The Parquet file format has gained a lot of traction since being announced as a joint project between Cloudera, Twitter, and others. Parquet is a column-oriented format, which means that data is stored differently than one is used to. This post gives an overview of the building-blocks of a Parquet file: row groups and column chunks. From there, the post gives three guidelines for working with Parquet files.

"The morning paper" is a blog which summaries a new CS paper every weekday morning. This week, the blog highlighted five papers from the 2015 Conference on Innovative Data Systems Research (CIDR). Selections include Liquid, LinkedIn's system for unifying nearline and offline big data systems (built using Kafka, Samza, and Hadoop), and Impala, Cloudera's open-source SQL system for Hadoop.

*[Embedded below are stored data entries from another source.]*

/-- Step 4 (R542, R548, R550, R569). -/
def Dev.bootLoader (d : Dev) (x : BootNews) : Dev :=
  match x.loader with
  | none => (d.bootFail 1).set MBX_CLERK.STATE 0 0 3
  | some k =>
    if !x.suspend then d.bootFail 5
    else
      let d := (d.set PWR_BOOT.LDR 0 0 k.val).set FLS_ID.JEDEC 0 0 x.jedec.toNat
      let d : Dev := { d with porter := { d.porter with wdtArmed := true, wdtLeft := 500 } }
      (d.set PORTER_WDT.TMO 0 0 500).set PWR_BOOT.STAGE 0 0 4

/-- Step 5 (R544, R547, R548, R550, R569): the image goes into TCM (R341), and the watchdog timeout that the firmware sets is its own (log entry 1). -/
def Dev.bootFirmware (d : Dev) (x : BootNews) : Dev :=
  if d.get PWR_STRAP.BOOT = 2 && d.boot.again ≠ some 2 then { d with boot := { d.boot with recovery := true } }.set MBX_CLERK.STATE 0 0 0
  else match d.bootImage x with
    | none => { d.bootFail 2 with boot := { d.boot with recovery := true } }.set MBX_CLERK.STATE 0 0 0
    | some i =>
      let old := match (d.fwSlot i).gen, (d.fwSlot (1 - i)).gen with
        | some a, some b => decide (a < b)
        | _, _ => false
      let first := !d.boot.served
      let d := if d.get PWR_BOOT.FAIL = 2 || d.get PWR_BOOT.FAIL = 1 || d.get PWR_BOOT.FAIL = 5 then d.clear PWR_BOOT.FAIL else d
      let d := (d.set MBX_CLERK.IMAGE 0 0 i).set PWR_BOOT.STAGE 0 0 5
      let d := if old then d.notice 7 0xFF [i] else d
      let d : Dev := { d with sram := { d.sram with tcm := (d.fwSlot i).bytes } }
      let f := d.free
      let t := 10 + f.1 % 991
      let d : Dev := { f.2 with porter := { f.2.porter with wdtLeft := t } }
      let d := d.set PORTER_WDT.TMO 0 0 t
      let d := if first then
          let c := newerCopy OvrCopy.gen d.flash.ovr
          let d := d.raiseIf (c.isNone || c.any (fun c => c.entries.any (fun e => !ovrOk e.1 e.2.2))) PWR_BOOT.OVR_DEF
          d.override 4 (fun d _ v => d.set BB_PLCA.ID 0 0 v)
        else d
      if d.boot.served then d.bootServe else d

/-- The wear records of the newer valid copy come back; a permanently retired segment stays retired (R235, R579, R583, R584). -/
def Dev.wearLoad (d : Dev) : Dev :=
  match newerCopy WearCopy.gen d.flash.wear with
  | none => d.raise STK_STAT.REC_DEF
  | some c =>
    let d := (d.set STK_HOURS.HOURS 0 0 c.hours).set STK_TMAX.LOG 0 0 (max c.tmax.1 (d.get STK_TMAX.LOG))
    let d := d.set STK_TMAX.HV 0 0 (max c.tmax.2 (d.get STK_TMAX.HV))
    let d : Dev := { d with mason := { d.mason with repairs := c.rows } }
    d.eachCh (fun n d =>
      let w := c.chans.getD n []
      let g := fun i => w.getD i 0
      let d := ((d.set STK_CHn_WEAR0.HV_HOURS n 0 (g 0)).set STK_CHn_WEAR1.LV_SPARES n 0 (g 1)).set STK_CHn_WEAR1.HV_SPARES n 0 (g 2)
      let d := (d.set STK_CHn_WEAR1.SEG_RET n 0 (g 3)).set STK_CHn_WEAR1.SRAM_COLS n 0 (max (g 4) (d.get STK_CHn_WEAR1.SRAM_COLS n))
      let d := ((d.set STK_CHn_WEAR2.FRAMES_RET n 0 (g 5)).set STK_CHn_WEAR2.SHORTS n 0 (g 6)).set STK_CHn_WEAR3.MISMATCH n 0 (g 8)
      let perm := d.get STK_CHn_WEAR3.SEG_PERM n ||| g 7
      let d := (d.set STK_CHn_WEAR3.SEG_PERM n 0 perm).set HV_SEG.RETIRED n 0 (d.get HV_SEG.RETIRED n ||| perm)
      let d := (d.set HV_SEG.ACTIVE n 0 (d.get HV_SEG.ACTIVE n &&& (2 ^ 14 - 1 - perm % 2 ^ 14))).segShow n
      d.onCh n (fun k => { k with hv := { k.hv with
        segRet := (List.range 14).map (fun s => max (k.hv.segRet.getD s 0) (g (9 + s))) } }))

/-- What step 6 loads (R182, R223, R286, R295, R548): factory sets, tables and modes, quiet codes when CLRSEL is 1. -/
def Dev.calLoad (d : Dev) : Dev :=
  let d := d.eachCh (fun n d => d.setLive n (((d.liveSet n).set 74 (Config.uid % 2 ^ 32)).set 75 (Config.uid / 2 ^ 32 % 2 ^ 32)))
  let d := match newerCopy CalCopy.gen (d.flash.cal.map calCopy) with
    | none => d
    | some c => d.eachCh (fun n d =>
        let pts := c.points.getD n []
        let table := bitAt c.modes n
        let src := if !table || pts.isEmpty then 0 else if c.gen = d.flash.calTop then 1 else 2
        let d := d.onCh n (fun k => { k with plumb := { k.plumb with mode := table, points := pts } })
        let d := (d.set PLB_CTRL.MODE n 0 (if table then 1 else 0)).set PLB_TBL.POINTS n 0 pts.length
        (d.set PLB_STAT.NO_TABLE n 0 (if table && pts.isEmpty then 1 else 0)).set PLB_STAT.SRC n 0 src)
  let d := d.wearLoad
  let d := if d.flag PWR_STRAP.CLRSEL then
      let d := d.override 5 (fun d n v => d.set QUIET_CODE_LV.CODE n 0 v)
      let d := d.override 6 (fun d n v => d.set QUIET_CODE_HV.CODE n 0 v)
      d.override 7 (fun d n v => d.set MK_QUIET.LEVEL n 0 v)
    else d
  { d with boot := { d.boot with loaded := true } }.eachCh (fun n d => d.quietFollow n)

/-- Step 6 (R548): it loads once after POR_N, and a boot that a Clerk restart takes up again keeps what was loaded (R182). -/
def Dev.bootCal (d : Dev) : Dev := (if d.boot.loaded then d else d.calLoad).set PWR_BOOT.STAGE 0 0 6

/-- Hard repair of a listed row at bring-up (R394, R395): the row leaves the list, in the flash too, and its frame goes back into service; or
its frame stays retired. -/
def Dev.rowRepair (d : Dev) (x : Nat × Nat × Nat) : Dev :=
  let b := d.dieBank x.2.1 x.2.2
  if !d.flash.spent.contains (x.1, b) then
    { d with
      flash := { d.flash with
        spent := d.flash.spent ++ [(x.1, b)]
        wear := d.flash.wear.map (fun c => c.map (fun w => { w with rows := w.rows.filter (· ≠ x) })) }
      mason := { d.mason with repairs := d.mason.repairs.filter (· ≠ x) } }
  else if d.mason.retired.contains (x.1, x.2.1) then d
  else
    let d : Dev := { d with mason := { d.mason with retired := d.mason.retired ++ [(x.1, x.2.1)] } }
    (d.countWrap DMC_RETFR.COUNT x.1).reserveAnew (x.1, x.2.1)

/-- The delay sweeps of a rank at bring-up (R396, R397): three at most. -/
def Dev.rankSweep (d : Dev) (n : Fin 8) (r : Nat) (sweeps : List (List LaneWindow)) : Dev :=
  let w := (sweeps.take 3).map narrowest
  match w.findIdx? (fun x => 16 ≤ x) with
  | some i => ((d.set DMC_RANKr.WIN n r (w.getD i 0)).set DMC_RANKr.TRIES n r (i + 1)).delaySwept n r (sweeps.getD i [])
  | none => ((d.set DMC_RANKr.WIN n r ((w.getLast?).getD 0)).set DMC_RANKr.TRIES n r 3).rankRetire n r

/-- DRAM bring-up after POR_N (R372, R394, R396, R397). -/
def Dev.dramUp (d : Dev) (x : BootNews) : Dev :=
  let d := d.override 1 (fun d n v => d.set DMC_CTRL.GRAIN n 0 v)
  let d := d.override 2 (fun d n v => d.set DMC_CTRL.BXOR n 0 v)
  let d := d.override 3 (fun d n v => d.set DMC_CTRL.MIRROR n 0 v)
  let d := d.mason.repairs.foldl Dev.rowRepair d
  let d := d.eachCh (fun n d =>
    let d := ((d.pprShow n).set DMC_STAT.STATE n 0 1)
    let d := d.rankSweep n 0 (x.sweeps.getD (2 * n.val) [])
    let d := d.rankSweep n 1 (x.sweeps.getD (2 * n.val + 1) [])
    d.dramState n)
  { d with boot := { d.boot with swept := true } }

/-- Step 7 (R548): the bring-up is done once after POR_N; a restart of the Clerk keeps the delays and does not sweep (R397). -/
def Dev.bootDram (d : Dev) (x : BootNews) : Dev := (if d.boot.swept then d else d.dramUp x).set PWR_BOOT.STAGE 0 0 7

A lot of companies store analytics data as JSON, since it's an easy to use and ubiquitous format. Spark SQL has embraced this, and offers built-in support for JSON. This post looks at programmatically loading a JSON file into Spark SQL (which can infer the schema by scanning the dataset), how JSON data types map to SQL, and more.

The Hortonworks blog has a post describing new features in HDP 2.2 and YARN to support long-running applications. Areas of focus include fault-tolerence in the face of ApplicationMaster failure, security (since delegate tokens expire after 24 hours), log handling, service registry/discovery, and resource-isolation/scheduling. In addition, Apache Slider (incubating) is used to reduce the amount of effort required to deploy an existing distributed application in YARN. Apache HBase, Accumulor, and Storm are all supported via Slider on YARN in HDP 2.2.

MapR has a blog post describing the differences between MapReduce v1 and MapReduce on YARN. The post walks through the various steps in submitting a job in both frameworks, describes the fair and capacity schedulers, compares the two frameworks, and more.

This post describes how to use the haversine formula to calculate the great-circle distance between two points on Earth using Impala/Hive. The formula makes use of trigonometric and algebraic functions, which can be embedded in a SQL query.

KOYA is a project to support running Apache Kafka on Apache Hadoop YARN. Since the project was announced a few months ago, the team has decided to use Apache Slider (incubating) to develop the YARN application. The Hortonworks blog has more details on this decision and plans for the project (which is targeting an initial release in Q2 2015).

The AWS big data blog has a post on using the Accumulo bootstrap action to install Apache Accumulo on a Amazon EMR cluster. The post has a walkthrough that starts a cluster, creates an Accumulo table, inserts and tags data in the table, and illustrates cell-based access controls at query time.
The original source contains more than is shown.